ASEAN KEY DESTINATIONS
Inflation slightly up at 2.8% in July
Inflation accelerated slightly in July on the back of higher prices of housing and utilities, as well as transport, education, and restaurant and miscellaneous services, data released by the Philippine Statistics Authority (PSA) showed Friday.
"The headline inflation at the national level accelerated by 2.8 percent in July 2017," the PSA said in a statement.
This is faster than the 2.7 percent downwardly revised inflation figures posted in June, and much faster than the 1.9 percent in July 2016.
The highest increases were notched by transport prices which went up by 3.8 percent; education by 2.3 percent; housing, water, electricity, gas and other fuels by 2.2 percent; and restaurant and miscellaneous goods and services by 2.1 percent.
The indices of food and non-alcoholic beverages rose by 3.3 percent; and furnishing, household equipment and routine maintenance of houses by 2 percent.
"However, this is still lower than market expectations of 3 percent, and well within government’s target of 2 to 4 percent," Socioeconomic Planning Secretary Ernesto Pernia said in a separate statement.
"Meanwhile, core inflation, which excludes select volatile food and energy prices, logged its lowest monthly record for the year of 2.1 percent in July 2017 from 2.6 percent in June," he said.
The inflation in July was a bit slower than median expectations given the steady depreciation of the peso and higher oil prices, said Guian Angelo Dumalagan, market economist at Land Bank of the Philippines.
"However, it is generally consistent with views of manageable inflation in the country," Dumalagan told GMA News Online.
ING Bank Manila senior economist Joey Cuyegkeng also said the July inflation rate of 2.8 percent confirms that inflation in the near term would remain moderate and in line with central bank's forecast for the year.
"Headline inflation is likely to remain in line with a 3-3.1 percent average inflation rate for 2017. This is despite possible intensification of energy-related price pressure which may result in higher August or September headline inflation. Power rate adjustments and higher oil prices may push headline inflation," Cuyegkeng noted.
Inflation risk in the next 12 to 18 months would be tax reform-induced price pressures that could push average inflation to around 3.5 percent in 2018, he added.

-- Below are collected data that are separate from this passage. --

-- ==== Sys2Proof/Tests/Slice0.lean ====
section
/-! SUPPORT. The model's own tests: well-formedness, words written from the spec's encodings, one step for each
instruction with the result a vector of 95_test_vectors.md gives, and for every statement with hypotheses a state and
operands that meet them. -/

open Sys2Proof Sys2Proof.Machine Sys2Proof.Safety

namespace Sys2Proof.Tests

/-! ## Small states -/

/-- An idle instance with every register 0. -/
def quiet : State where
  cfg := Config.standard
  cmd := 0
  status := { busy := false, done := false, err := false, rleOvf := false }
  inLen := 0
  outLenReg := 0
  errKind := 0
  errPos := 0
  errExp := 0
  errObs := 0
  ip := 0
  outLen := 0
  cur := 0
  cnt := 0
  val := 0
  rem := 0
  cand := 0
  k := 0
  maxlen := 0
  bestOff := 0
  bestLen := 0
  tag := 0
  off := 0
  len := 0
  inBuf := []
  outBuf := []
  hostQ := []
  runs := 0
  outEra := 0

/-- The idle instance with an input in IN. -/
def loaded (data : List Byte) : State :=
  { quiet with inLen := data.length, inBuf := Memory.writeAll [] 0 data }

/-- A command running at position `ip` of an input, with its output so far. -/
def running (code : Byte) (data : List Byte) (ip : Nat) (out : List Byte) : State :=
  { loaded data with
    cmd := code
    status := statusStarted
    ip := ip
    outLen := out.length
    outBuf := Memory.writeAll [] 0 out }

/-- RLE.COMPRESS with an open run. -/
def openRun (data : List Byte) (ip : Nat) (cur : Byte) (cnt : RunCount) : State :=
  { running 0x00#8 data ip [] with cur := cur, cnt := cnt }

/-- The instance with this `W` and `L`. -/
def sized (W L : Nat) (s : State) : State := { s with cfg := { s.cfg with W := W, L := L } }

/-- The instance with this OUT_CAP. -/
def outCapped (cap : Nat) (s : State) : State := { s with cfg := { s.cfg with outCap := some cap } }

/-- The instance with this IN_CAP. -/
def inCapped (cap : Nat) (s : State) : State := { s with cfg := { s.cfg with inCap := some cap } }

/-- The instance whose host has moves to make. -/
def hosting (q : List HostOp) (s : State) : State := { s with hostQ := q }

/-- A view of the next state, where there is one. -/
def seen {α : Type} (f : State → α) (x : Host.Outcome State Fault Refusal) : Option α :=
  match x with
  | .next t => some (f t)
  | .fault _ => none
  | .refused _ => none

/-- The error a state reports, as (ERR_KIND, ERR_POS, ERR_EXP, ERR_OBS). -/
def errorOf (s : State) : Nat × Nat × Nat × Nat := (s.errKind.toNat, s.errPos, s.errExp, s.errObs)

/-- The stream a loaded input holds is that input. -/
theorem input_running (code : Byte) (data : List Byte) (ip : Nat) (out : List Byte) :
    input (running code data ip out) = data := by
  apply List.ext_getElem (by simp [input, running, loaded])
  intro p h1 h2
  simp [input, running, loaded, State.inByte, Memory.read_writeAll, h2]

/-! ## Well-formedness -/

/-- R79: the two legal tags are no illegal ones; the check refuses both and takes the values around the boundary. -/
theorem test_wellFormed_refuses_legal_tags :
    (Instr.illegalTag 0x00#8).wellFormed = false ∧ (Instr.illegalTag 0x01#8).wellFormed = false ∧
    (Instr.illegalTag 0x02#8).wellFormed = true ∧ (Instr.illegalTag 0xFF#8).wellFormed = true := by decide

/-! ## Decoding, by words written from the pattern strings -/

/-- R72, R73: one of bits 7:2 set makes a reserved command. -/
theorem test_decode_reserved_command :
    decode .command [0b00000100#8] = .error (.reservedCommand 4#8) ∧
    decode .command [0b10000001#8] = .error (.reservedCommand 0x81#8) := by decide

/-- R74: value first, then count; S10's stream read record by record. -/
theorem test_decode_rep :
    decode .rleStream [0b01000001#8, 0b00000011#8, 0b01000010#8, 0b00000010#8] = .ok (.rep 0x41#8 3#8, [0x42#8, 2#8]) :=
  by decide

/-- R77 with payload 00000011: the payload is data, not a tag (V110). -/
theorem test_decode_lit : decode .lz77Stream [0b00000000#8, 0b00000011#8] = .ok (.lit 3#8, []) := by decide

/-- R78: the offset comes before the length (V111's last token, offset 8, length 3). -/
theorem test_decode_match :
    decode .lz77Stream [0b00000001#8, 0b00001000#8, 0b00000011#8] = .ok (.matchTok 8#8 3#8, []) := by decide

/-- R79, R166: an illegal tag is one byte, what follows is not read (V133). -/
theorem test_decode_illegal_tag :
    decode .lz77Stream [0b11111111#8, 0#8, 0#8] = .ok (.illegalTag 0xFF#8, [0#8, 0#8]) := by decide

/-- The table words of the rows (spec/opcode_table.json: match 0x00 to 0x03 of 8 bits; REP 41 03; LIT 00 2A; MATCH 01 03
06; the illegal tag FF). -/
theorem test_decodeTableWord :
    decodeTableWord 8 0x00 = some .rleCompress ∧ decodeTableWord 8 0x01 = some .lz77Compress ∧
    decodeTableWord 8 0x02 = some .rleDecompress ∧ decodeTableWord 8 0x03 = some .lz77Decompress ∧
    decodeTableWord 16 0x0341 = some (.rep 0x41#8 3#8) ∧ decodeTableWord 16 0x2A00 = some (.lit 0x2A#8) ∧
    decodeTableWord 24 0x060301 = some (.matchTok 3#8 6#8) ∧ decodeTableWord 8 0xFF = some (.illegalTag 0xFF#8) := by
  decide

/-! ## Reset and placing a first instruction -/

/-- R39: the host reads 0 everywhere it may read after reset. -/
theorem test_reset_reads_zero :
    [HostReg.cmd, .status, .inLen, .outLen, .errKind, .errPos, .errExp, .errObs].map (hostRead · State.reset) =
      List.replicate 8 (some 0) := by decide

/-- A command placed in the reset state runs in the next step (log 8). -/
theorem test_withFetchWord_command : step (State.reset.withFetchWord 8 0x03) = exec .lz77Decompress State.reset := rfl

/-- A record placed in the reset state runs in the next step: REP 41 03 appends three bytes. -/
theorem test_withFetchWord_record :
    seen (fun t => (produced t, t.ip)) (step (State.reset.withFetchWord 16 0x0341)) =
      some ([0x41#8, 0x41#8, 0x41#8], 2) := by decide

/-! ## One step of each instruction -/

/-- R40, R102: RLE.COMPRESS starts with the first run open. -/
theorem test_rleCompress_start :
    seen (fun t => (t.status.busy, t.cur, t.cnt.toNat, t.ip)) (exec .rleCompress (loaded [0x41#8, 0x42#8])) =
      some (true, 0x41#8, 1, 1) := by decide

/-- R108, V8: a run of 256 is written with count byte 00 and sets RLE_OVF. -/
theorem test_rleCompress_truncates :
    seen (fun t => (produced t, statusWord t.status)) (exec .rleCompress (openRun [0#8] 1 0#8 256#16)) =
      some ([0#8, 0#8], 0b00001010#8) := by decide

/-- R197, V144: the third byte of the MATCH token does not fit. -/
theorem test_lz77Compress_capacity :
    seen errorOf (exec .lz77Compress (outCapped 4 (running 0x01#8 (List.replicate 10 0x41#8) 1 [0#8, 0x41#8]))) =
      some (6, 1, 4, 5) := by decide

/-- V47: at position 4 of "abcXabcYabc" the match (4, 3). -/
theorem test_lz77Compress_match :
    seen (fun t => (produced t, t.ip)) (exec .lz77Compress (running 0x01#8
      [0x61#8, 0x62#8, 0x63#8, 0x58#8, 0x61#8, 0x62#8, 0x63#8, 0x59#8, 0x61#8, 0x62#8, 0x63#8] 4 [])) =
      some ([1#8, 4#8, 3#8], 7) := by decide

/-- V28: three bytes are no RLE stream. -/
theorem test_rleDecompress_odd :
    seen errorOf (exec .rleDecompress (loaded [1#8, 2#8, 3#8])) = some (1, 0, 4, 3) := by decide

/-- V20: the empty input ends with an empty result. -/
theorem test_rleDecompress_empty :
    seen (fun t => (t.outLenReg, statusWord t.status)) (exec .rleDecompress (running 0x02#8 [] 0 [])) =
      some (0, 0b00000010#8) := by decide

/-- V24's second record after the first. -/
theorem test_rep :
    seen (fun t => (produced t, t.ip))
      (exec (.rep 0x41#8 3#8) (running 0x02#8 [0x41#8, 2#8, 0x41#8, 3#8] 2 [0x41#8, 0x41#8])) =
      some (List.replicate 5 0x41#8, 4) := by decide

/-- V140: the fifth byte does not fit. -/
theorem test_rep_capacity :
    seen errorOf (exec (.rep 0x41#8 5#8) (outCapped 4 (running 0x02#8 [0x41#8, 5#8] 0 []))) = some (6, 0, 4, 5) := by
  decide

/-- V120: a lone literal tag, which the command itself reports. -/
theorem test_lz77Decompress_truncated :
    seen errorOf (step (running 0x03#8 [0#8] 0 [])) = some (2, 0, 2, 1) := by decide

According to the PSA, the revised June inflation rate of 2.7 percent, from 2.8 percent, was a result of the following developments:
Lanao del Sur was included in computing the June 2017 CPI. The prices in May 2017 were used to represent prices for June 2017 as the basis for comparing with July 2017, as the province was able to conduct price surveys in sample municipalities outside Marawi City.
Lanao del Sur was not able to survey prices in Marawi City. Thus, the prices were based the price movements of commodities in the nearest province, Lanao del Norte.
Updated tuition fee from the province of Isabela was included in the computation of CPI for June 2017.
The July inflation rate is in line with the central bank inflation outlook of 3.1 percent for the year, and within the 2 to 4 percent target range of the government.